If the context is the user (see screenshot below), the top-left panel shows all the entity types the user has permission on. When you select an entity type, the lower-left pane shows all the instances of that entity type that user has permissions on. The middle panel shows one or profile granting permission to the user on the selected entity instance.
Note: Users can be included in multiple profiles for the same instance. This is good to remember when troubleshooting why a user still has permissions even after you deleted a profile.
Things to Keep in Mind
The explorer context is indicated by the explorer title:
- entity context = "People with Permissions on <entity type>:<entity title>"
- user context = "User's Permissions:<user name>"
Multiple profiles for the same entity:
A user can be mapped to multiple profiles for the same entity. For example, the user might be on the team of a project with a Team profile, and might also be a member of a group that has a global profile for the same project. This means if you delete the user from the project team, he/she will still have permissions to the project granted by the group profile.
Some questions the explorer can help you answer:
Who has permissions on my project?
I set up some permissions, but I'm not sure I did it correctly. How can I spot-check some users that I know should have certain permissions.
Someone has access to a project and I don't understand how.
Scenario 1: Who has permissions on my project?
You can easily see the members of the Hyperspace Bypass project team, along with their corresponding permissions profile, by simply looking at the project Team: Profile-Based Permissions section:
However, there maybe be permissions granted on Hyperspace Bypass that did not come by way of the project team. You can use the Permissions Explorer to see the routes of these additional permissions. For example, a user might be a member of a group that has global permissions on the project.
- Navigate to the Projects list and select Hyperspace Bypass.
- Choose Actions > View People with Permissions on this Entity.
The Permissions Explorer opens in a separate tab and displays a list of users/groups/units with permissions on Hyperspace Bypass. Alex Adams is at the top of the list again.
- Select Alex Adams.
Alex is associated with 2 profiles: Project Contributor and Project Viewer.

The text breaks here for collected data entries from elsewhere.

/-- Monitor conversions, housekeeping rounds, MCAL and the clearing of accumulators. Formalises 18_monitor_and_thermal.md: Conversions; 18_monitor_and_thermal.md: Sequences; 18_monitor_and_thermal.md: MCAL self-calibration; 18_monitor_and_thermal.md: Temperatures. -/
def Obligations.MonitorConvertsAndCalibrates : Prop :=
  (∀ (t : Nat) (m : Fin 5) (l : List Int) (c : MonConv) (s : State), s.svc.svc ≠ .dark → (s.mon m).cur = some c → c.finish ≤ (s.at t).dial → Answers (.monConversionDone t m l) s fun u => u = (((s.at t).draw.2.monWrite m c (convResult c l (Config.freeValue s.free)).1 (convResult c l (Config.freeValue s.free)).2).monAdvance m c).monNext m c.finish) ∧
  (∀ (t a : Nat) (s : State), s.svc.svc ≠ .dark → s.thm.hkAt = some a → a ≤ (s.at t).dial → Answers (.housekeepingDue t []) s fun u => u = (List.range 5).foldl (fun v m => (if (v.mon m).hk.isSome then v else v.setMon m { v.mon m with hk := some (if m = 4 then 0 else 64) }).monKick m a) ((s.at t).setThm { s.thm with hkAt := some (a + 512000000) })) ∧
  (∀ (t : Nat) (s : State), s.svc.svc = .sleep → Answers (.mcal t) s fun u => u = (s.at t).wr R.monCtl_result 2) ∧
  (∀ (t : Nat) (s : State), ((s.svc.svc = .amber ∨ s.svc.svc = .green)) → s.thm.mcalAt ≠ none → Answers (.mcal t) s fun u => u = (s.at t).wr R.monCtl_result 1) ∧
  (∀ (t : Nat) (s : State), ((s.svc.svc = .amber ∨ s.svc.svc = .green)) → s.thm.mcalAt = none → Answers (.mcal t) s fun u => u = ((s.at t).mcalStart).wr R.monCtl_result 0 ∧ u.thm.mcalAt = some (s.at t).dial) ∧
  (∀ (t a : Nat) (l : List McalPath) (s : State), s.svc.svc ≠ .dark → s.thm.mcalAt = some a → a + 4608000000 + (s.at t).mcalExtra l ≤ (s.at t).dial → Answers (.mcalDone t l) s fun u => u = ((s.at t).mcalTake l).mcalEnd) ∧
  (∀ (t : Nat) (m : Fin 5) (s : State), s.svc.svc ≠ .dark → Answers (.accClr t m) s fun u => u = (s.at t).accClear m ∧ (u.mon m).sums = [])

/-- Calibration runs on demand and on triggers, measurements, abandoned and stale items. Formalises 19_calibration_and_life.md: Runs. -/
def Obligations.CalibrationPasses : Prop :=
  (∀ (t : Nat) (s : State), ((s.svc.svc = .amber ∨ s.svc.svc = .green)) → s.passBusy = true → Answers (.calRun t) s fun u => u = (s.at t).wr R.calCtl_result 1) ∧
  (∀ (t : Nat) (s : State), ((s.svc.svc = .amber ∨ s.svc.svc = .green)) → s.passBusy = false → Answers (.calRun t) s fun u => u = ((s.at t).startPass false).wr R.calCtl_result 0) ∧
  (∀ (t : Nat) (s : State), ((s.svc.svc = .amber ∨ s.svc.svc = .green)) → (s.at t).passBusy = false → (s.at t).passDue = true → Answers (.calPassTrigger t) s fun u => u = (s.at t).startPass false) ∧
  (∀ (t i : Nat) (a b : List Int) (s : State), s.svc.svc ≠ .dark → i ∈ s.cal.left → i < 544 → (s.at t).itemIdle i = true → (s.at t).pairDue i ≤ (s.at t).dial → Answers (.calMeasurementDone t i a b) s fun u => u = (s.at t).takePair i a b) ∧
  (∀ (t i : Nat) (s : State), i ∈ s.cal.left → (s.at t).itemIdle i = false → Answers (.calAbandon t i) s fun u => u.cal.since = SMap.insert (dropKey i s.cal.since) i (s.at t).dial ∧ u.regs = s.regs) ∧
  (∀ (t i : Nat) (s : State), s.svc.svc ≠ .dark → i ∈ s.cal.left → (s.at t).itemIdle i = false → s.cal.passAt.getD 0 + max 1 (s.ard R.calCfg_cal_wait) * ticksPerSec ≤ (s.at t).dial → Answers (.calStale t i) s fun u => u = (((s.at t).setF R.calStatus_cal_stale).fireD 94).itemDone i)

/-- A 40-bit time field is due when its signed difference from the Dial modulo 2^40 is not positive. Formalises R73; R74. -/
def Obligations.TimeFieldsFallDueBySignedDifference : Prop :=
  (∀ (f d : Nat), due40 f d = true ↔ (((f : Int) - d % 2 ^ 40) % 2 ^ 40 = 0 ∨ 2 ^ 39 ≤ ((f : Int) - d % 2 ^ 40) % 2 ^ 40)) ∧
  (∀ (f d : Nat), 2 ^ 39 ≤ d → (expand40 f d : Int) % 2 ^ 40 = (f : Int) % 2 ^ 40 ∧ -2 ^ 39 ≤ (expand40 f d : Int) - d ∧ (expand40 f d : Int) - d < 2 ^ 39)

/-- A USER packet enters the receive mailbox of 16 or is discarded with RX_DROP; rx_pop removes the oldest. Formalises R396. -/
def Obligations.ReceiveMailboxHoldsSixteen : Prop :=
  (∀ (t : Nat) (p : Fin 8) (x : Pkt) (s v : State), (s.at t).takePkt p (fun x => decide (x.ptype = 2)) = some (x, v) → s.svc.svc ≠ .dark → (v.port p).mbox.length < 16 → Answers (.user t p) s fun u => u = ((v.setPort p { v.port p with mbox := (v.port p).mbox ++ [x] }).showMbox p).fireD (48 + p) ∧ (u.port p).mbox = (v.port p).mbox ++ [x]) ∧
  (∀ (t : Nat) (p : Fin 8) (x : Pkt) (s v : State), (s.at t).takePkt p (fun x => decide (x.ptype = 2)) = some (x, v) → s.svc.svc ≠ .dark → 16 ≤ (v.port p).mbox.length → Answers (.user t p) s fun u => u = v.wr (R.elvFlags_rx_drop p) 1 ∧ u.ports = v.ports) ∧
  (∀ (t : Nat) (p : Fin 8) (x : Pkt) (l : List Pkt) (s : State), ((s.svc.svc = .amber ∨ s.svc.svc = .green)) → (s.port p).mbox = x :: l → Answers (.rxPop t p) s fun u => u = ((((s.at t).setPort p { s.port p with mbox := l }).showMbox p)).wr (R.elvCmd_result p) 0 ∧ (u.port p).mbox = l) ∧
  (∀ (t : Nat) (p : Fin 8) (s : State), ((s.svc.svc = .amber ∨ s.svc.svc = .green)) → (s.port p).mbox = [] → Answers (.rxPop t p) s fun u => u = (s.at t).wr (R.elvCmd_result p) 2)

/-- At the basic level chain time, the Waggle channels and calibration scheduling derive their E fields; at the expert level they keep them. Formalises R423; R434; R479. -/
def Obligations.BasicLevelsDeriveTheirFields : Prop :=
  (∀ (s : State), s.rd R.chnCtl_level = 0 → s.deriveChain.ard R.chnLoop_tc = 4 ∧ s.deriveChain.ard R.chnLoop_slew = 64 ∧ s.deriveChain.ard R.chnLoop_q_to = 10 ∧ s.deriveChain.ard R.chnRevert_rev_t = 100 ∧ s.deriveChain.ard R.chnCtl_revert = 1) ∧
  (∀ (s : State), s.rd R.wagCtl_level = 0 → ∀ c : Fin 256, s.deriveWag.ard (R.wagRefr_refr c) = 100 ∧ s.deriveWag.ard (R.wagEn_en c) = s.ard (R.wagEn_en c)) ∧
  (∀ (s : State), s.rd R.calCtl_level = 0 → s.deriveCal.ard R.calCtl_bg_en = 0x3F ∧ s.deriveCal.ard R.calCfg_dt = 2 * 16 ∧ s.deriveCal.ard R.calCfg_cal_per = 24 ∧ s.deriveCal.ard R.calCfg_cal_wait = 10) ∧
  (∀ (s : State), s.rd R.chnCtl_level = 1 → s.deriveChain = s) ∧
  (∀ (s : State), s.rd R.wagCtl_level = 1 → s.deriveWag = s) ∧
  (∀ (s : State), s.rd R.calCtl_level = 1 → s.deriveCal = s)
end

- Select Project Contributor.
The Project Contributor profile has a Team rule type, which means it conveys permissions for a specific users on the team of a specific entity. This profile was used when Alex was added to the Hyperspace Bypass project team. The actual permissions conveyed by the profile are displayed in the Permissions Hierarchy on the right-hand side; you can see that there are View permissions included in the profile.
- Now click Global Project View.
The Global Project View profile has a Group rule type, which means it conveys global project permissions (all instances) to all members of the group the profile is applied to: Full Users. Alex is a member of the Full Users group, which is the group this profile is applied to.
The Full Users group is given view permissions to all projects - you can see in the Permissions Hierarchy that there are View permissions.
It's good to know about this additional profile, because you might remove Alex from the project team and assume that he no longer has access to the Hyperspace Bypass project. To fully remove him, you'll have to remove the group profile, which would revoke permissions for all members of the Full Users group.